§ **ASSIGNMENT**:
Every line of the data below must be given again exactly.

==*==

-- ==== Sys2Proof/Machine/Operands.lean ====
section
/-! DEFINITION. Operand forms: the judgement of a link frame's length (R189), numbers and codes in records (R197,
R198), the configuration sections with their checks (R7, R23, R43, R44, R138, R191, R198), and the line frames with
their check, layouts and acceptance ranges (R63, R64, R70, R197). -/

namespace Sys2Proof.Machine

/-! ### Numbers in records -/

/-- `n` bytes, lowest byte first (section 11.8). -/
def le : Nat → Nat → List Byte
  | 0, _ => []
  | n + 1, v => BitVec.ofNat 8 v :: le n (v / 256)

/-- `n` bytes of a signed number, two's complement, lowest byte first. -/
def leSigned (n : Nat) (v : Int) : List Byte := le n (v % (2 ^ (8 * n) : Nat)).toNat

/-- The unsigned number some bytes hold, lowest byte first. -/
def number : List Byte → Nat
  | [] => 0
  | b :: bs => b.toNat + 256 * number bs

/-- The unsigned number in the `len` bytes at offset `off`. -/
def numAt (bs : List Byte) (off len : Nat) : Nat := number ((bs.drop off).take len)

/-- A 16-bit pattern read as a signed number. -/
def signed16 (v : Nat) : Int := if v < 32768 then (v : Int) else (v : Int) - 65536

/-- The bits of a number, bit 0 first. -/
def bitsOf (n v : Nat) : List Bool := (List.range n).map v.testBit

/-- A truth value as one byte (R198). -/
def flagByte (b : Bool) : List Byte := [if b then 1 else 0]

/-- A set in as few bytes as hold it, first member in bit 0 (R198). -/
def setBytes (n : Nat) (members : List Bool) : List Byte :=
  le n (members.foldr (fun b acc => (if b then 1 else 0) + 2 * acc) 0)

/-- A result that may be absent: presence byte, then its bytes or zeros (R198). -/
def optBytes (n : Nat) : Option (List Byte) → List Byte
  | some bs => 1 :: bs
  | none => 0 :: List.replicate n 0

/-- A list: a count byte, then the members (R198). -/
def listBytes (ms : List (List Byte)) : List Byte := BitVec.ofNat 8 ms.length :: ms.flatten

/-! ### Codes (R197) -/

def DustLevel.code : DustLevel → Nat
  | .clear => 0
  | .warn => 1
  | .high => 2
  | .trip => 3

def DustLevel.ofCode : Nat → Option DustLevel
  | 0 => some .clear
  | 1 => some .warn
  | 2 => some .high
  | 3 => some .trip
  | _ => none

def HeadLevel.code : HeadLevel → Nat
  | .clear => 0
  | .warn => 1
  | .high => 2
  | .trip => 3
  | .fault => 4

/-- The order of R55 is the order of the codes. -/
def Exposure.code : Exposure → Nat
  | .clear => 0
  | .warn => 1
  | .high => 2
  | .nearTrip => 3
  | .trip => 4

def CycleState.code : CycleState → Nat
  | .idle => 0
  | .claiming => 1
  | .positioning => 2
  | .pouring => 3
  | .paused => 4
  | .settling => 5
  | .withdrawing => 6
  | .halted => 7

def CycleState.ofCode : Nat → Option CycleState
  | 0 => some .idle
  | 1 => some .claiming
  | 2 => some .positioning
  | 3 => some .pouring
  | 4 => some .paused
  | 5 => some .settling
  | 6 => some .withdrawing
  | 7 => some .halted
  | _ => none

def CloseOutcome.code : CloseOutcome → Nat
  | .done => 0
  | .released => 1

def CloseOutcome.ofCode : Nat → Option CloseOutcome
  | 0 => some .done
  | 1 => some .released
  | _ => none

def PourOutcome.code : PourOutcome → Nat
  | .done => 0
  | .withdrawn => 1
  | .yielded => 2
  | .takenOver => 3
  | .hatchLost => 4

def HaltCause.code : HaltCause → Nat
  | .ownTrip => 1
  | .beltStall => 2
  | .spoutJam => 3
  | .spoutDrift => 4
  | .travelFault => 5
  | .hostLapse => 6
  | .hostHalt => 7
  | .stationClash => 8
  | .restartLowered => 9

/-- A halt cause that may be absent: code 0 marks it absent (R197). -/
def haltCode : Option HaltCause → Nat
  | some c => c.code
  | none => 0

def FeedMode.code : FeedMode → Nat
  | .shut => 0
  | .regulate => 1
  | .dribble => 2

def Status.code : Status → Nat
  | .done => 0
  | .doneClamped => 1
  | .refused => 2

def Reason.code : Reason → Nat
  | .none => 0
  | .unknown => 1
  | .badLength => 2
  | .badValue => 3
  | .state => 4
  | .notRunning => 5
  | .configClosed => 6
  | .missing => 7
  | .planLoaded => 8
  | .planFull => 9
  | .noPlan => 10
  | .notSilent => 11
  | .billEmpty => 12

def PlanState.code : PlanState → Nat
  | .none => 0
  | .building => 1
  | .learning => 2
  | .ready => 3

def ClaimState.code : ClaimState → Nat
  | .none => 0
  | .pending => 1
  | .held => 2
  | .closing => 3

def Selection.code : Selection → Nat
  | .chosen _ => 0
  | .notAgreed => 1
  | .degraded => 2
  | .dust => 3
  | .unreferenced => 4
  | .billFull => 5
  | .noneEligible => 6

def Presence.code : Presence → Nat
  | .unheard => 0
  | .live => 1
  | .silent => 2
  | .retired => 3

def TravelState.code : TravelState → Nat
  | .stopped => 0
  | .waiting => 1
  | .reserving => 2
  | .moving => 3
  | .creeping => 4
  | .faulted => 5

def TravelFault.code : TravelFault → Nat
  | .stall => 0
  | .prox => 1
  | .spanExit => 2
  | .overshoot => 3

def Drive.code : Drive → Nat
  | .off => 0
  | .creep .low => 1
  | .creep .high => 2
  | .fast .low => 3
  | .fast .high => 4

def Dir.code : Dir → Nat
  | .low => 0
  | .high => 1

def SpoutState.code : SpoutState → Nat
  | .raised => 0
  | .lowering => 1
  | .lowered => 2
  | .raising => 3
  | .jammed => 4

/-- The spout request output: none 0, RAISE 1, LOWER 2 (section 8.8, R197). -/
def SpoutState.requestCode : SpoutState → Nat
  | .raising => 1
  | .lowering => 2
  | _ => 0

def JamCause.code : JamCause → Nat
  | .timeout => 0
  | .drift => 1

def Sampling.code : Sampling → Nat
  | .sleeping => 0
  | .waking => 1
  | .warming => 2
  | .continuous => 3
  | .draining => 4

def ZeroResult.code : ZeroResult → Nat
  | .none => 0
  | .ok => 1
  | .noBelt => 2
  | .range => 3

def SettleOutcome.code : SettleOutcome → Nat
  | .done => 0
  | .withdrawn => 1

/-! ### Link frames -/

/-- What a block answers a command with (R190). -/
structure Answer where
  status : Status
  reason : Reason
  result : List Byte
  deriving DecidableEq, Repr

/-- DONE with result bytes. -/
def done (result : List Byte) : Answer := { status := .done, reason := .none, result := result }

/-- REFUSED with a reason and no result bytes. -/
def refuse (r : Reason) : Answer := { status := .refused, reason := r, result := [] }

==*==

§ **COMPLETED EXERCISE**:
-- ==== Sys2Proof/Machine/Operands.lean ====
section
/-! DEFINITION. Operand forms: the judgement of a link frame's length (R189), numbers and codes in records (R197,
R198), the configuration sections with their checks (R7, R23, R43, R44, R138, R191, R198), and the line frames with
their check, layouts and acceptance ranges (R63, R64, R70, R197). -/

namespace Sys2Proof.Machine

/-! ### Numbers in records -/

/-- `n` bytes, lowest byte first (section 11.8). -/
def le : Nat → Nat → List Byte
  | 0, _ => []
  | n + 1, v => BitVec.ofNat 8 v :: le n (v / 256)

/-- `n` bytes of a signed number, two's complement, lowest byte first. -/
def leSigned (n : Nat) (v : Int) : List Byte := le n (v % (2 ^ (8 * n) : Nat)).toNat

/-- The unsigned number some bytes hold, lowest byte first. -/
def number : List Byte → Nat
  | [] => 0
  | b :: bs => b.toNat + 256 * number bs

/-- The unsigned number in the `len` bytes at offset `off`. -/
def numAt (bs : List Byte) (off len : Nat) : Nat := number ((bs.drop off).take len)

/-- A 16-bit pattern read as a signed number. -/
def signed16 (v : Nat) : Int := if v < 32768 then (v : Int) else (v : Int) - 65536

/-- The bits of a number, bit 0 first. -/
def bitsOf (n v : Nat) : List Bool := (List.range n).map v.testBit

/-- A truth value as one byte (R198). -/
def flagByte (b : Bool) : List Byte := [if b then 1 else 0]

/-- A set in as few bytes as hold it, first member in bit 0 (R198). -/
def setBytes (n : Nat) (members : List Bool) : List Byte :=
  le n (members.foldr (fun b acc => (if b then 1 else 0) + 2 * acc) 0)

/-- A result that may be absent: presence byte, then its bytes or zeros (R198). -/
def optBytes (n : Nat) : Option (List Byte) → List Byte
  | some bs => 1 :: bs
  | none => 0 :: List.replicate n 0

/-- A list: a count byte, then the members (R198). -/
def listBytes (ms : List (List Byte)) : List Byte := BitVec.ofNat 8 ms.length :: ms.flatten

/-! ### Codes (R197) -/

def DustLevel.code : DustLevel → Nat
  | .clear => 0
  | .warn => 1
  | .high => 2
  | .trip => 3

def DustLevel.ofCode : Nat → Option DustLevel
  | 0 => some .clear
  | 1 => some .warn
  | 2 => some .high
  | 3 => some .trip
  | _ => none

def HeadLevel.code : HeadLevel → Nat
  | .clear => 0
  | .warn => 1
  | .high => 2
  | .trip => 3
  | .fault => 4

/-- The order of R55 is the order of the codes. -/
def Exposure.code : Exposure → Nat
  | .clear => 0
  | .warn => 1
  | .high => 2
  | .nearTrip => 3
  | .trip => 4

def CycleState.code : CycleState → Nat
  | .idle => 0
  | .claiming => 1
  | .positioning => 2
  | .pouring => 3
  | .paused => 4
  | .settling => 5
  | .withdrawing => 6
  | .halted => 7

def CycleState.ofCode : Nat → Option CycleState
  | 0 => some .idle
  | 1 => some .claiming
  | 2 => some .positioning
  | 3 => some .pouring
  | 4 => some .paused
  | 5 => some .settling
  | 6 => some .withdrawing
  | 7 => some .halted
  | _ => none

def CloseOutcome.code : CloseOutcome → Nat
  | .done => 0
  | .released => 1

def CloseOutcome.ofCode : Nat → Option CloseOutcome
  | 0 => some .done
  | 1 => some .released
  | _ => none

def PourOutcome.code : PourOutcome → Nat
  | .done => 0
  | .withdrawn => 1
  | .yielded => 2
  | .takenOver => 3
  | .hatchLost => 4

def HaltCause.code : HaltCause → Nat
  | .ownTrip => 1
  | .beltStall => 2
  | .spoutJam => 3
  | .spoutDrift => 4
  | .travelFault => 5
  | .hostLapse => 6
  | .hostHalt => 7
  | .stationClash => 8
  | .restartLowered => 9

/-- A halt cause that may be absent: code 0 marks it absent (R197). -/
def haltCode : Option HaltCause → Nat
  | some c => c.code
  | none => 0

def FeedMode.code : FeedMode → Nat
  | .shut => 0
  | .regulate => 1
  | .dribble => 2

def Status.code : Status → Nat
  | .done => 0
  | .doneClamped => 1
  | .refused => 2

def Reason.code : Reason → Nat
  | .none => 0
  | .unknown => 1
  | .badLength => 2
  | .badValue => 3
  | .state => 4
  | .notRunning => 5
  | .configClosed => 6
  | .missing => 7
  | .planLoaded => 8
  | .planFull => 9
  | .noPlan => 10
  | .notSilent => 11
  | .billEmpty => 12

def PlanState.code : PlanState → Nat
  | .none => 0
  | .building => 1
  | .learning => 2
  | .ready => 3

def ClaimState.code : ClaimState → Nat
  | .none => 0
  | .pending => 1
  | .held => 2
  | .closing => 3

def Selection.code : Selection → Nat
  | .chosen _ => 0
  | .notAgreed => 1
  | .degraded => 2
  | .dust => 3
  | .unreferenced => 4
  | .billFull => 5
  | .noneEligible => 6

def Presence.code : Presence → Nat
  | .unheard => 0
  | .live => 1
  | .silent => 2
  | .retired => 3

def TravelState.code : TravelState → Nat
  | .stopped => 0
  | .waiting => 1
  | .reserving => 2
  | .moving => 3
  | .creeping => 4
  | .faulted => 5

def TravelFault.code : TravelFault → Nat
  | .stall => 0
  | .prox => 1
  | .spanExit => 2
  | .overshoot => 3

def Drive.code : Drive → Nat
  | .off => 0
  | .creep .low => 1
  | .creep .high => 2
  | .fast .low => 3
  | .fast .high => 4

def Dir.code : Dir → Nat
  | .low => 0
  | .high => 1

def SpoutState.code : SpoutState → Nat
  | .raised => 0
  | .lowering => 1
  | .lowered => 2
  | .raising => 3
  | .jammed => 4

/-- The spout request output: none 0, RAISE 1, LOWER 2 (section 8.8, R197). -/
def SpoutState.requestCode : SpoutState → Nat
  | .raising => 1
  | .lowering => 2
  | _ => 0

def JamCause.code : JamCause → Nat
  | .timeout => 0
  | .drift => 1

def Sampling.code : Sampling → Nat
  | .sleeping => 0
  | .waking => 1
  | .warming => 2
  | .continuous => 3
  | .draining => 4

def ZeroResult.code : ZeroResult → Nat
  | .none => 0
  | .ok => 1
  | .noBelt => 2
  | .range => 3

def SettleOutcome.code : SettleOutcome → Nat
  | .done => 0
  | .withdrawn => 1

/-! ### Link frames -/

/-- What a block answers a command with (R190). -/
structure Answer where
  status : Status
  reason : Reason
  result : List Byte
  deriving DecidableEq, Repr

/-- DONE with result bytes. -/
def done (result : List Byte) : Answer := { status := .done, reason := .none, result := result }

/-- REFUSED with a reason and no result bytes. -/
def refuse (r : Reason) : Answer := { status := .refused, reason := r, result := [] }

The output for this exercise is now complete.